Storm Bride

Amazon

When Saotse was a young woman, the Power of the sea called her and sent an orca to carry her across the ocean. And then the Power left, cutting her off from the spiritual world. Since then she has lived for fifty years in a strange land with no way to return home and no clue why she came.

An army of vicious nomads shatters the city where Saotse sojourns, making refugees of her and her adopted sister Uya, a young woman pregnant with her first child. In the midst of the invasion a different spirit begins to speak to Saotse, bringing her back into contact with the long-silent Powers. This new Power gives her a fearsome magical ability to command the earth, to create earthquakes and bury men alive with a flicker of thought. She strikes back against the invading army, becomes a leader among the city’s refugees, and dares to go after the nomads’ bloodthirsty general. She has found the reason the Powers brought her to this place. Or so she thinks.

But her attacks put Uya and the unborn child in danger. And when Saotse comes face-to-face with the nomads’ general, she discovers that all of their lives are intertwined, and there can be no simple retaliation. There are many Powers moving in the world, some working for war and some for peace, and she must choose between them.

Excerpt

“So Saotse’s affinity with the Powers waxes stronger once more.” Nei sat with her legs crossed at the foot of the bed where they had laid Saotse out to sleep. One of her hands rested on Saotse’s knee. Oire had returned to the lodge with them and maintained the drum’s heartbeat singing the dead into the west.

“But I’ve never seen such a dramatic reaction in her, Grandmother,” Uya said.

“You helped us pull her out of the sea.”

“That was nothing like this! She was weak then only because she had been at sea so many days, but she had all of her wits about her.”

“But she came from the sea, then. This time she touched the earth.”

“What? I don’t understand what that has to do with anything.”

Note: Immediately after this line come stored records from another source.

/-- A standing-load subscription at its home (R244, R245). -/
structure Sub where
  id : Nat
  wg : Nat
  off : Nat
  pa : Nat
  dw : Bool
  /-- The push in flight: value and the writes it stands for. -/
  push : Option (Word64 × Nat)
  /-- Writes merged for the next push. -/
  merged : Option (Word64 × Nat)
  /-- Removal asked for by UNSUB (R247). -/
  closing : Bool
  /-- The push has reached a core that forwards it (R376). -/
  fwd : Bool := false
  /-- The home of the location (R128): a home agent, or 256 + 64 × die + slice. -/
  home : Nat
  /-- The bytes that the writes of the push in flight, and those merged for the next one, have written: no other agent reads any of them
  before its push is acknowledged (R150). -/
  span : List (Nat × Nat) := []
  mspan : List (Nat × Nat) := []
  /-- When the push in flight was sent: its place in the order of sending (R386), and the tick (R387). -/
  ord : Nat := 0
  tick : Nat := 0
  deriving DecidableEq, Repr, Inhabited

/-- The root of a sideband barrier (R402): count N, phase, workgroups arrived in this and in the next phase, and the
tick at which the phase ended. -/
structure PBar where
  n : Nat := 0
  phase : Bool := false
  arr : List Nat := []
  nxt : List Nat := []
  endT : Option Nat := none
  deriving DecidableEq, Repr, Inhabited

/-- Running state of a virtual display and its stream (R404, R405, R409). -/
structure Disp where
  run : Bool := false
  t0 : Nat := 0
  frame : Nat := 0
  staged : SMap Word64 := []
  /-- Frames whose capture tick has passed and whose planes are still to be read: number, tick, the registers in force then (R404). -/
  due : List (Nat × Nat × SMap Word64) := []
  /-- Captured frames waiting to be coded, the first one first: number, tick, samples. -/
  cap : List (Nat × Nat × List Nat) := []
  /-- Where the next stretch starts in the output ring (R409). -/
  off : Nat := 0
  stream : Bool := false
  /-- Frames coded since the last key frame; `none` before the first. -/
  sinceKey : Option Nat := none
  held : Bool := false
  /-- EN was cleared while a frame was in progress (R410). -/
  ending : Bool := false
  /-- A coded frame's post is still to be performed (R409). -/
  posting : Bool := false
  /-- The engine that serves the stream: SCTL.ENG of its last write of EN = 1 (R407, R410). -/
  eng : Nat := 0
  deriving DecidableEq, Repr, Inhabited

/-- A location in a die's corrected-error tracker: times of its errors, newest first (R420). -/
structure RasLoc where
  die : Nat
  loc : Nat
  times : List Nat
  /-- It was found lasting with no spare left. -/
  noSpare : Bool
  deriving DecidableEq, Repr, Inhabited

/-- What a stalled privileged form waits for (R333, R340, R341). -/
inductive FormKind where
  | ownxfer (part rx ry die cg : Nat)
  | pstep (die : Nat)
  | wgsave (wg va : Nat)
  | wgmigr (wg target : Nat)
  /-- With the copy operations it waits for. -/
  | lwclose (die : Nat) (ops : List Nat)
  deriving DecidableEq, Repr, Inhabited
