/-- An item that names what is gone is discarded and counted in the discard counter of its target core (R27, R260, R377). -/
def countStale (s : State) (cid n : Nat) : State := csrSet s 4 cid (csrGet s 4 cid + n)

/-! Taking a fault (R44, R264, R329-R332, R339) -/

/-- Fault cause codes (R328). -/
def Cause.code : Cause → Nat
  | .illegal => 0x01 | .blockfmt => 0x02 | .regbound => 0x03 | .rowrite => 0x04 | .misalign => 0x05 | .unit => 0x06
  | .xlateNp => 0x10 | .xlatePerm => 0x11 | .xlateAttr => 0x12 | .sliceLocal => 0x13
  | .world => 0x14 | .larderWrite => 0x15 | .region => 0x16
  | .poison => 0x20 | .frozen => 0x21 | .trap => 0x30 | .brk => 0x31
  | .tdesc => 0x32 | .spill => 0x33 | .capacity => 0x34

/-- A fault reference (R329). -/
def fref (loc gen idx : Nat) : Nat := loc * 65536 + gen % 128 * 512 + idx

def lo32 (x : Nat) : Word32 := BitVec.ofNat 32 x
def hi32 (x : Nat) : Word32 := BitVec.ofNat 32 (x >>> 32)

/-- The words of a log entry (R332); SEQ is filled when the entry is written. -/
def logWords (sec : Bool) (lvl kind : Nat) (c : Cause) (fr lid wid faddr pc place allot : Nat) (info : Word64)
    (word : Word32) (tick : Nat) (ts : List Word32) : List Word32 :=
  [lo32 (b2n sec * 8192 + lvl * 2048 + kind * 256 + c.code), lo32 fr, lo32 lid, lo32 wid, lo32 faddr, hi32 faddr,
    lo32 pc, hi32 pc, lo32 place, lo32 allot, info.setWidth 32, (info >>> 32).setWidth 32, word, 0, lo32 tick, hi32 tick]
  ++ (ts ++ List.replicate 16 0).take 16

/-- Queues a log entry (R331): `log` is the partition, or 64 for the device log; `src` is the core or engine, and `ord` the place of the
fault among those of its source. -/
def addPostAt (s : State) (log src ord : Nat) (ws : List Word32) : State :=
  { s with posts := s.posts ++ [{ id := s.nextId, log := log, src := src, words := ws, ord := ord }], nextId := s.nextId + 1 }

/-- Queues the log entry of a fault that happens now. -/
def addPost (s : State) (log src : Nat) (ws : List Word32) : State := addPostAt s log src s.nextId ws

/-- A workgroup-level entry, kind 3 (R332). -/
def postKind3 (s : State) (p lvl : Nat) (sec : Bool) (c : Cause) (lid wid faddr : Nat) (info : Word64) : State :=
  addPost s p 0xFFFF (logWords sec lvl 3 c 0 lid wid faddr 0 0 0 info 0 (timer s) [])

/-- A die event entry, kind 5 (R392). -/
def postKind5 (s : State) (p : Nat) (c : Cause) (info : Word64) : State :=
  addPost s p 0xFFFE (logWords false 0 5 c 0 0 0 0 0 0 0 info 0 (timer s) [])

/-- The lowest free fault record of a core, if any (R44, R329). -/
def freeRecord (c : Core) : Option Nat :=
  (List.range Config.faultRecords).find? fun k => (c.vrec.get {} k).held.isNone

/-- The record that a thread which faults now takes: none while an older fault of the core waits for one, because the entries of a core
are posted in the order of their faults (R331). -/
def nextRecord (c : Core) : Option Nat := if c.stalls.isEmpty then freeRecord c else none
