/-- For a read elsewhere every L2 slice, but one if it reads through that, gives up the words of a line that it holds D on its die's
behalf (R388, R426); what a slice holds as the line's home stays. -/
def recallL2 (s : State) (line : Nat) (mask : Word32) (keep : Option Nat) : State :=
  let cut (y : L2Line) : L2Line :=
    if y.line == line && (y.home < 256 || 65536 ≤ y.home) then { y with w := y.w &&& ~~~(y.d &&& mask), d := y.d &&& ~~~mask } else y
  { s with l2 := s.l2.map fun x => if some x.1 = keep then x else (x.1, x.2.map cut) }

/-- The L2 slices of a die give every word they hold written to its home (R158). -/
def drainL2 (s : State) (die : Nat) : State :=
  let mine := s.l2.filter fun x => x.1 / 64 == die
  let kept := mine.flatMap fun x => x.2.filter fun y => y.home < 256 && (y.w ||| y.d) != 0
  let s := { s with l2 := s.l2.map fun x => if x.1 / 64 == die then (x.1, x.2.map fun y => { y with w := 0, d := 0 }) else x }
  kept.foldl (fun s y => touchLlc s y.home y.line true) s

/-- The L2 slices give every word of n bytes of memory that they hold written to its home (R360). -/
def drainL2Lines (s : State) (pa n : Nat) : State :=
  let mine (y : L2Line) : Bool := decide (pa ≤ y.line * 128) && decide (y.line * 128 < pa + n)
  let kept := s.l2.flatMap fun x => x.2.filter fun y => mine y && y.home < 256 && (y.w ||| y.d) != 0
  let s := { s with l2 := s.l2.map fun x => (x.1, x.2.map fun y => if mine y then { y with w := 0, d := 0 } else y) }
  kept.foldl (fun s y => touchLlc s y.home y.line true) s

/-- One L1's dirty words and U deltas of a line go back to the home (R122, R124); with `drop` the copy is invalidated. -/
def writeBackLine (s : State) (cid : Nat) (line : Nat) (drop : Bool) : State :=
  let m := lineState s line
  let l := m.get {} cid
  let s := applyDeltas s line l.u
  let h := l.home.getD (homeHash (line * 128))
  let s := if h < 256 && line * 128 < hbmBytes && (l.d != 0 || !l.u.isEmpty) then touchLlc s h line true else s
  setLine s line (if drop then m.erase cid else m.put cid { l with d := 0, u := [] })

/-- An L1 that holds as many lines as fit gives up its lowest one before it takes another (R20, R118; which line is the model's
choice, log 59). -/
def makeRoom (s : State) (cid line : Nat) : State :=
  let held := s.lines.filter fun x => (x.2.find cid).isSome
  if (held.any fun x => x.1 == line) || decide (held.length < l1Lines s cid) then s
  else match held with
    | x :: _ => writeBackLine s cid x.1 true
    | [] => s

/-- A cache that holds more lines than fit writes one back and gives it up: an L1 by its core, an L2 slice by 65,536 + its number, an LLC
slice by 131,072 + its home agent (R420). -/
def giveUp (s : State) (key : Nat) : State :=
  if key < 65536 then
    let held := s.lines.filter fun x => (x.2.find key).isSome
    match held with
    | x :: _ => if l1Lines s key < held.length then writeBackLine s key x.1 true else s
    | [] => s
  else if key < 131072 then
    let k := key - 65536
    match (s.l2.get [] k).drop (l2Lines s k) with
    | v :: _ =>
      let s := { s with l2 := s.l2.put k ((s.l2.get [] k).take (l2Lines s k)) }
      if v.home < 256 && v.d != 0 then touchLlc s v.home v.line true else s
    | [] => s
  else
    let h := key - 131072
    { s with llc := s.llc.put h ((s.llc.get [] h).take (llcLines s h)) }

/-- A way of one set of a cache is written back and disabled (R420). The model's caches have no sets: they hold one line fewer (log 59). -/
def disableWay (s : State) (key : Nat) : State := giveUp { s with waysOff := s.waysOff.put key (s.waysOff.get 0 key + 1) } key

/-- The words of a line that an L1 gives up to a read of words elsewhere: those it holds D are recalled, and it keeps V of them (R388,
R426). -/
def L1Line.recalled (l : L1Line) (mask : Word32) : L1Line :=
  { l with w := l.w &&& ~~~(l.d &&& mask), d := l.d &&& ~~~mask }

/-- A read of words of a line served by its home to a core, if the core may cache it: owners of D words lose W and D and
keep V (R388, R426). -/
def lineRead (s : State) (line : Nat) (mask : Word32) (cid : Option Nat) : State :=
  let s := hostPermit (hostShare (combine (cid.elim s fun c => makeRoom s c line) line) line) line
  let m : SMap L1Line := (lineState s line).map fun x => if some x.1 = cid then x else (x.1, x.2.recalled mask)
  match cid with
  | some c => let l := m.get {} c; setLine s line (m.put c { l with v := l.v ||| mask })
  | none => setLine s line m

/-- Ownership of words of a line granted to a core, or to an agent without an L1: every other copy of them is
invalidated (R120). The words `dirty` of them are written at once. -/
def lineGrant (s : State) (line : Nat) (mask dirty : Word32) (cid : Option Nat) : State :=
  let s := hostPermit (hostOwn (combine (cid.elim s fun c => makeRoom s c line) line) line) line
  let m : SMap L1Line := (lineState s line).map fun x =>
    if some x.1 = cid then x else (x.1, { x.2 with v := x.2.v &&& ~~~mask, w := x.2.w &&& ~~~mask, d := x.2.d &&& ~~~mask })
  match cid with
  | some c => let l := m.get {} c; setLine s line (m.put c { l with v := l.v ||| mask, w := l.w ||| mask, d := l.d ||| dirty })
  | none => setLine s line m

/-- Ownership of words for a write of them (R119, R120). -/
def lineOwn (s : State) (line : Nat) (mask : Word32) (cid : Option Nat) : State := lineGrant s line mask mask cid

/-- A line that a core has touched lies in the L2 slice that holds it for the core's die (R125). -/
def sliceLine (s : State) (cid h line : Nat) : State := touchL2 s (sliceFor (cidDie cid) h line) h line 0 0

/-- Writes back every dirty word and U delta of a core's L1 (R124, R118). -/
def writeBackCore (s : State) (cid : Nat) (drop : Bool) : State :=
  s.lines.foldl (fun s x => if (x.2.find cid).isSome then writeBackLine s cid x.1 drop else s) s

/-- Lines leave the L2 slices of a die. -/
def dropL2 (s : State) (d : Nat) (f : L2Line → Bool) : State :=
  { s with l2 := s.l2.map fun x => if x.1 / 64 == d then (x.1, x.2.filter fun y => !f y) else x }

/-- The L1s of some cores of a die and their share of its L2 slices write every dirty word and U delta back and are invalidated (R327,
R382). The slices do not keep whose words they hold, so that all of the die's drain (DEDUCED, log 59); lines that are homed in a slice
stay. -/
def shareBack (s : State) (d : Nat) (cids : List Nat) : State :=
  dropL2 (drainL2 (cids.foldl (fun s c => writeBackCore s c true) s) d) d fun y => y.home < 256 || 65536 ≤ y.home

/-! Locations -/

/-- The place of an access: physical memory, or a byte of a workgroup's scratchpad (R147). -/
inductive Loc where
  | phys (pa : Nat)
  | spad (wg off : Nat)
  deriving DecidableEq, Repr, Inhabited

/-- The bytes at a location. -/
def locBytes (s : State) (l : Loc) (n : Nat) : List Byte :=
  match l with
  | .phys pa => Memory.read s.mem pa n
  | .spad w o => match wg? s w with
    | some g => Memory.read g.spad o n
    | none => List.replicate n 0

/-- Writes bytes into a workgroup's scratchpad; a full write of a word clears its poison (R421). -/
def spadWrite (s : State) (w o : Nat) (l : List Byte) : State :=
  updWg s w fun g =>
    { g with spad := Memory.write g.spad o l,
             spadBad := g.spadBad.filter fun k => !(o ≤ 4 * k && 4 * k + 4 ≤ o + l.length) }

/-- Poisoned words among n bytes of a scratchpad (R421). -/
def spadPoisoned (g : Workgroup) (o n : Nat) : Bool := g.spadBad.any fun k => 4 * k < o + n && o < 4 * k + 4

/-- Bytes with the bytes at an offset replaced. -/
def overlay (old : List Byte) (o : Nat) (new : List Byte) : List Byte := old.take o ++ new ++ old.drop (o + new.length)

end Sys2Proof.Machine
end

Nei sighed. “I should send you to the Hiksilipsi, you ignorant, superstitious girl. Perhaps you could sit still long enough to learn the lore of the Powers from them. Since you don’t seem to have noticed, I must point out to you that Saotse’s affinity has always been for Oarsa. She knew him by a different name, but once she learned our language she immediately recognized our description of him, and knew that it was he who called her across the sea and sent the whales to carry her.”

“This only matters because the Power who touched Saotse today is not Oarsa,” Nei continued. “You said yourself that she pressed her head to the ground, and that she spoke of the earth weeping. And a few weeks ago when she mentioned the presence of a new Power in the earth, and of its loneliness.”

Uya said slowly, with great fear that Nei was going to scold and laugh at her again, “I’ve never heard of a new Power appearing or arriving from somewhere. I thought the Powers always were.”

“So did I.” Nei lowered her voice and cast her eyes downward.

The baby kicked. Uya startled and put her hand on the place where she had felt the flutter of movement. Nei just glanced at Uya and resumed speaking, in a quieter, more cautious voice.

“Saotse told me once that many of the swift people think that the slow races are actually immortal. Because our lives are longer than theirs, they assume that we last forever. I wonder if the same might be true of the Powers with respect to us. Perhaps we think them to be changeless merely because they change so infrequently. Perhaps they even die.”

“I’ve never heard of a Power that died.”

“Neither have I. In any case, this is just speculation.” She smoothed the bottom of Saotse’s skirt and looked with pity over her wrinkled face. “Saotse herself may be able to tell us, but she should sleep for now.”

“And what does all of this have to do with the raiders?” Uya asked. “Why was Saotse stricken right when we came to the earthworks?”

“Saotse might know,” Nei said. “In any case, it’s not as if we can do anything about it. The construction is almost done. May the Powers help us to hold it.”